*Required work:*
The following data has a line with "theorem State.raise_pins (s" and a line with "(s.raise f).busFaults = s.busFaults". Write out exactly those lines and all the lines between them.

*Input:*
┌──
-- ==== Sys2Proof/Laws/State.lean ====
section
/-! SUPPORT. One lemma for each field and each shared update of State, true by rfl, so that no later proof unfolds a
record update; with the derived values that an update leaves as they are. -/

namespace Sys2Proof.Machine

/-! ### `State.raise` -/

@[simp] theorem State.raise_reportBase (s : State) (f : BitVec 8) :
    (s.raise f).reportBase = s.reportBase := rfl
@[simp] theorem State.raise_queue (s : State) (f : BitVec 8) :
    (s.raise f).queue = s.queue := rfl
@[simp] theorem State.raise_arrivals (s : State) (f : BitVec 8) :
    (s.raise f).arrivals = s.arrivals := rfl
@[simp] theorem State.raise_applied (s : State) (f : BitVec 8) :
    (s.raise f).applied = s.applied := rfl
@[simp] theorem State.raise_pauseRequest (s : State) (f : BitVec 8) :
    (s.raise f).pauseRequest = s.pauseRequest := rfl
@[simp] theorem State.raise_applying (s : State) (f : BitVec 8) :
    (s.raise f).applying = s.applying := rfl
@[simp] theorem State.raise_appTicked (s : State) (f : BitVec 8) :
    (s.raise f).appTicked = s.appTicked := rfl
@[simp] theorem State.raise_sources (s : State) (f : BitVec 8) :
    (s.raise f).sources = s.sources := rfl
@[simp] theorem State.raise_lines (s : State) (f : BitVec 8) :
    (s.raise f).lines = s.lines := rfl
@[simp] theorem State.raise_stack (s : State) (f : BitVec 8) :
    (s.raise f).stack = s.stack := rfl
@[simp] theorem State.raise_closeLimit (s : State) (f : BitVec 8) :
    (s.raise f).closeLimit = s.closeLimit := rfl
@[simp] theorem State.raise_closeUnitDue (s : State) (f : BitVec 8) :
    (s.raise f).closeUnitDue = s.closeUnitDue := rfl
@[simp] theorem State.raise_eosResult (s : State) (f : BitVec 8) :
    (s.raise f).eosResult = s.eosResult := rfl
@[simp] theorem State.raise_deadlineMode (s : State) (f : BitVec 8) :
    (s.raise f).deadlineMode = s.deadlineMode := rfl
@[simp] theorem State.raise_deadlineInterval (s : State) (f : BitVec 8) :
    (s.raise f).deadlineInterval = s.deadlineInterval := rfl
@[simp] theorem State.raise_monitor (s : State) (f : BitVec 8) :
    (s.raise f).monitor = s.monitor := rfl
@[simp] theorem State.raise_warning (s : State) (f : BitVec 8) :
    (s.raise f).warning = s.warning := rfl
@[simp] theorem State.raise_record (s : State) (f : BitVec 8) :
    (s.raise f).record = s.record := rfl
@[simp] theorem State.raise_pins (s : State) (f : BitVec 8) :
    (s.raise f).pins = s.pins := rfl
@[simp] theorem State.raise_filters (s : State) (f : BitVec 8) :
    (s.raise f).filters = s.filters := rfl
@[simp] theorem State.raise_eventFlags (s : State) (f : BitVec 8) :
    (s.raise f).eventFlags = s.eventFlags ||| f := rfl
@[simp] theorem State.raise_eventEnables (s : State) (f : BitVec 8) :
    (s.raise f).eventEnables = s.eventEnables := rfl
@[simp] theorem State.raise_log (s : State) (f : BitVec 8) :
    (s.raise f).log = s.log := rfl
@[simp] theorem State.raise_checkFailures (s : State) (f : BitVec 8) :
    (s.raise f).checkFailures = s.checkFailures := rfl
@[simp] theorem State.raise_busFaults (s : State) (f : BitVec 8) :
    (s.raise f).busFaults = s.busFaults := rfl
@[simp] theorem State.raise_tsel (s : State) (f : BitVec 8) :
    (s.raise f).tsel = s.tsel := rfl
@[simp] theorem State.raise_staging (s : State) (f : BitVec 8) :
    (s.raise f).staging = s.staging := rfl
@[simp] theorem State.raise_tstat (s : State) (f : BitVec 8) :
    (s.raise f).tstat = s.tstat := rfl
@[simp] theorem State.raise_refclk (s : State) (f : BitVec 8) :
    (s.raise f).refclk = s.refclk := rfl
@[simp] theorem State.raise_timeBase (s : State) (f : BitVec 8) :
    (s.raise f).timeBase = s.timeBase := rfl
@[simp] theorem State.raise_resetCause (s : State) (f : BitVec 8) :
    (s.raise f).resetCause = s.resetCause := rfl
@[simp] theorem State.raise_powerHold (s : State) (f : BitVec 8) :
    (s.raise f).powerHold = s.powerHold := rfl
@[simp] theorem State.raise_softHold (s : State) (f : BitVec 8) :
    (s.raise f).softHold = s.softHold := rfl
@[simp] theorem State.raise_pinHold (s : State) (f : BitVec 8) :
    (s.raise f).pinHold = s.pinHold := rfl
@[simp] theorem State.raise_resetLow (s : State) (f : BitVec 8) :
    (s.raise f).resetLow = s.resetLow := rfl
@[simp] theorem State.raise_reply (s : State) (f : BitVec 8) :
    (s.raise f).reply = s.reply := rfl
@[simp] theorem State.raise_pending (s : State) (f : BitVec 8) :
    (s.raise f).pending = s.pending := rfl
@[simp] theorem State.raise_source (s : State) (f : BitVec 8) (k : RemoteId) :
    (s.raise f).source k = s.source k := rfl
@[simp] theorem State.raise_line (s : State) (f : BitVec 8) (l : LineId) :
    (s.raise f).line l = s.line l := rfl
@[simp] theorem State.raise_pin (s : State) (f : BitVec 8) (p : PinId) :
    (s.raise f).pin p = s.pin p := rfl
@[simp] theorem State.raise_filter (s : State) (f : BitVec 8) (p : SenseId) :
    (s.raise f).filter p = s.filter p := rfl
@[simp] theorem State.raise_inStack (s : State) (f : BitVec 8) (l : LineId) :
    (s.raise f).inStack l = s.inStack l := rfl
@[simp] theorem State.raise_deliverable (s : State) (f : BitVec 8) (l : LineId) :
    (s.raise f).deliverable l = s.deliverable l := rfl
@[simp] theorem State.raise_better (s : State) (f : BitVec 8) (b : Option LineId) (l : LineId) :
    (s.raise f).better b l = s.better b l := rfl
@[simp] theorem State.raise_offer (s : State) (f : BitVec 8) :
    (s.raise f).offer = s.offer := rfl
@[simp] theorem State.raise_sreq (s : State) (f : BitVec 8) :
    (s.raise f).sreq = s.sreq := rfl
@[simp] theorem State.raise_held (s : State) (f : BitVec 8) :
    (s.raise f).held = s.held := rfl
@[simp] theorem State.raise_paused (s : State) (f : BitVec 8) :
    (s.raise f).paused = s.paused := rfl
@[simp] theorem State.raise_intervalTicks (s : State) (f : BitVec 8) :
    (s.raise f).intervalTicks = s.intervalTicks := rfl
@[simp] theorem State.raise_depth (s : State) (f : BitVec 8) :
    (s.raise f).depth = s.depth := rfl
└──
*Your response:*
@[simp] theorem State.raise_pins (s : State) (f : BitVec 8) :
    (s.raise f).pins = s.pins := rfl
@[simp] theorem State.raise_filters (s : State) (f : BitVec 8) :
    (s.raise f).filters = s.filters := rfl
@[simp] theorem State.raise_eventFlags (s : State) (f : BitVec 8) :
    (s.raise f).eventFlags = s.eventFlags ||| f := rfl
@[simp] theorem State.raise_eventEnables (s : State) (f : BitVec 8) :
    (s.raise f).eventEnables = s.eventEnables := rfl
@[simp] theorem State.raise_log (s : State) (f : BitVec 8) :
    (s.raise f).log = s.log := rfl
@[simp] theorem State.raise_checkFailures (s : State) (f : BitVec 8) :
    (s.raise f).checkFailures = s.checkFailures := rfl
@[simp] theorem State.raise_busFaults (s : State) (f : BitVec 8) :
    (s.raise f).busFaults = s.busFaults := rfl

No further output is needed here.